**Data for this exercise:**
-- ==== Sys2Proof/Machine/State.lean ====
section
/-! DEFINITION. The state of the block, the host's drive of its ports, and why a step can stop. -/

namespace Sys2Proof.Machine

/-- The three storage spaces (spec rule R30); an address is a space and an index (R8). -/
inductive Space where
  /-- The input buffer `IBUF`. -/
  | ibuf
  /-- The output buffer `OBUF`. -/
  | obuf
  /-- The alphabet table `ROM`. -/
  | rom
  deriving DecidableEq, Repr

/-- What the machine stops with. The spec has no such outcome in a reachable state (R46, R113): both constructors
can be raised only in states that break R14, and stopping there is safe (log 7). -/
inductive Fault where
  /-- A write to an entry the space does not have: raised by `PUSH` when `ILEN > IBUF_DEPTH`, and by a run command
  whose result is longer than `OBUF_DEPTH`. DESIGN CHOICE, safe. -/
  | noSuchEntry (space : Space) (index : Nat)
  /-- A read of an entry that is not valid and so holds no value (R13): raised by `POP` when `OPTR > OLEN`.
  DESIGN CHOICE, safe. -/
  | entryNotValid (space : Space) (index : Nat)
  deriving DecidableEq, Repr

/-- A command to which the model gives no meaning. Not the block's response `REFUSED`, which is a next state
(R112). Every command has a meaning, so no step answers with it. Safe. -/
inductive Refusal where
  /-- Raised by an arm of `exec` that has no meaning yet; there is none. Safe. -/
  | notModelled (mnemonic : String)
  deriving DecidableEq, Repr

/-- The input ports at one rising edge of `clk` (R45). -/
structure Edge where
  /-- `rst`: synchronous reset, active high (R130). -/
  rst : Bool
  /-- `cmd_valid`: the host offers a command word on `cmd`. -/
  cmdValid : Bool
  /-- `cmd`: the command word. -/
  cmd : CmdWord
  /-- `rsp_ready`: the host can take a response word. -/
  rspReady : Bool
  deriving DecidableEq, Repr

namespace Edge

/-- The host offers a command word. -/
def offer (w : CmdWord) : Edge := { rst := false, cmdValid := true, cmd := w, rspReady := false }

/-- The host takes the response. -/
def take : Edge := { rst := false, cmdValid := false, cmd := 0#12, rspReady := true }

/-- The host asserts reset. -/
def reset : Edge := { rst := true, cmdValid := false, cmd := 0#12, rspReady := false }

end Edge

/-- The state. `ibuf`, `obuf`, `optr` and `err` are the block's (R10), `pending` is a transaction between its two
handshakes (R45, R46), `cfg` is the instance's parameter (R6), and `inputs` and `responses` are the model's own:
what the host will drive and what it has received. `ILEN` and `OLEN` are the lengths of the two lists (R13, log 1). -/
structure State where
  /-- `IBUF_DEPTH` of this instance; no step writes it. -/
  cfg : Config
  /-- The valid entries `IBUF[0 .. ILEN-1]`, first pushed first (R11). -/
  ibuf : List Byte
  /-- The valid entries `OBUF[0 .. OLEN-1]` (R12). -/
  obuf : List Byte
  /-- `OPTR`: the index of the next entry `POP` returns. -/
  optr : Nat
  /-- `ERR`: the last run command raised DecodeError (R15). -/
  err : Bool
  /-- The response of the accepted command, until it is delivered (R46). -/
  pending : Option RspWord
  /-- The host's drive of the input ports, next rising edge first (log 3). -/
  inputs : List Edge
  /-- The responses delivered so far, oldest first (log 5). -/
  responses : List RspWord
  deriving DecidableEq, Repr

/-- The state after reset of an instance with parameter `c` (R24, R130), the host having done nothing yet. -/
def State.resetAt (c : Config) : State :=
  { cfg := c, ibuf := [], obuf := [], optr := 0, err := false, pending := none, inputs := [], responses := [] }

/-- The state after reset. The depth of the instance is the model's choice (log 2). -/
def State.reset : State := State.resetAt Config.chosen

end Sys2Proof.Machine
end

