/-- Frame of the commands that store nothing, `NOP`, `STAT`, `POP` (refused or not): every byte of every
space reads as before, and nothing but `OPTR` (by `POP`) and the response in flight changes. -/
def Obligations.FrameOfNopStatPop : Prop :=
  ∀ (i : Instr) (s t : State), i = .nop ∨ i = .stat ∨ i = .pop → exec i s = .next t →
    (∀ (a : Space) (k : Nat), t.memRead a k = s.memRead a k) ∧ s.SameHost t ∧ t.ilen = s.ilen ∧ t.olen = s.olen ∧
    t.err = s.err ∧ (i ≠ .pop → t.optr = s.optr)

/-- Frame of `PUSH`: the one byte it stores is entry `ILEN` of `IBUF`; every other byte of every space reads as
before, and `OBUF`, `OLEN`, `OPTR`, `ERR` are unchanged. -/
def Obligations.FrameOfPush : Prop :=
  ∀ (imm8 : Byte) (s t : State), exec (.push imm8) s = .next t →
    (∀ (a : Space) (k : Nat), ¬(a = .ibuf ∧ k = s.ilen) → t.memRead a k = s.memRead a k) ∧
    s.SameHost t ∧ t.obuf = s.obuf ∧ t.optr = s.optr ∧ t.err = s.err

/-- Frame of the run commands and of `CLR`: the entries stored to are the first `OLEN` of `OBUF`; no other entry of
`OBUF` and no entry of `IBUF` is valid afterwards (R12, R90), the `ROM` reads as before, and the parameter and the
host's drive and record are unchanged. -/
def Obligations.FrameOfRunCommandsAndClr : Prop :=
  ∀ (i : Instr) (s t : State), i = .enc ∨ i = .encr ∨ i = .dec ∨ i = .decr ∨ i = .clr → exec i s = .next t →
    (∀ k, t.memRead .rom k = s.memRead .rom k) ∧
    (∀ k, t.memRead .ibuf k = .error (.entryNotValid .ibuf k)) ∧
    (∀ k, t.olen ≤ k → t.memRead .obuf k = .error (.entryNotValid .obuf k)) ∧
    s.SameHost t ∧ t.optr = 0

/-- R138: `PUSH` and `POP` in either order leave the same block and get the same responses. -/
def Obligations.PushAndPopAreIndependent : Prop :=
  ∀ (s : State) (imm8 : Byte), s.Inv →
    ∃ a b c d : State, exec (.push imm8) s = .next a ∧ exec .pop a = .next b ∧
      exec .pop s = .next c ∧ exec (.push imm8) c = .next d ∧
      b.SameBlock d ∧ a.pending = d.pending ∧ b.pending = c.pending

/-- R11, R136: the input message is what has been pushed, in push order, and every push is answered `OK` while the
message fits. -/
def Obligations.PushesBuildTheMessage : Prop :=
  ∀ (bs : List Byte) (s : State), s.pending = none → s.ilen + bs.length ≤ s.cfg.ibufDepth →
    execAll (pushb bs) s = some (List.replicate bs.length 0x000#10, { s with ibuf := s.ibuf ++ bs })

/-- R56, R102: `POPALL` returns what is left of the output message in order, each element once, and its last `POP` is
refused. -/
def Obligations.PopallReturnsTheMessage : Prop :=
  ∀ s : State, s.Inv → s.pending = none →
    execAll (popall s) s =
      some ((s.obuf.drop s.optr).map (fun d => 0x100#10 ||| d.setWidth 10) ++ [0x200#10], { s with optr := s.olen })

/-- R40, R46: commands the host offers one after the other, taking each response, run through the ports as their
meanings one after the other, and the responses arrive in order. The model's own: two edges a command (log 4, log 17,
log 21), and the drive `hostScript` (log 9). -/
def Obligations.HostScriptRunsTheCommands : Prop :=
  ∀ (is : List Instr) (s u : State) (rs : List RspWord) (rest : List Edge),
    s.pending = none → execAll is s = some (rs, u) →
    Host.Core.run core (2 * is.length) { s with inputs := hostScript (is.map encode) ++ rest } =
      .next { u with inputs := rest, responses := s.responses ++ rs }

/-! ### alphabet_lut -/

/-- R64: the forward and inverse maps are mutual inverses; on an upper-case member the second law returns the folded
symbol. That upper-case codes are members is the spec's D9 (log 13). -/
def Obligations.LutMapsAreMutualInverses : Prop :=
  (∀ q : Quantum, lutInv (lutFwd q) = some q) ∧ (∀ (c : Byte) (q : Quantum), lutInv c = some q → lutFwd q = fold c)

**Task description:** The expected output is exactly the lines of the listing above between the line holding "The output buffer" and the line holding "R113): both constructors", inclusive.

**Solution to this exercise:**
  /-- The output buffer `OBUF`. -/
  | obuf
  /-- The alphabet table `ROM`. -/
  | rom
  deriving DecidableEq, Repr

/-- What the machine stops with. The spec has no such outcome in a reachable state (R46, R113): both constructors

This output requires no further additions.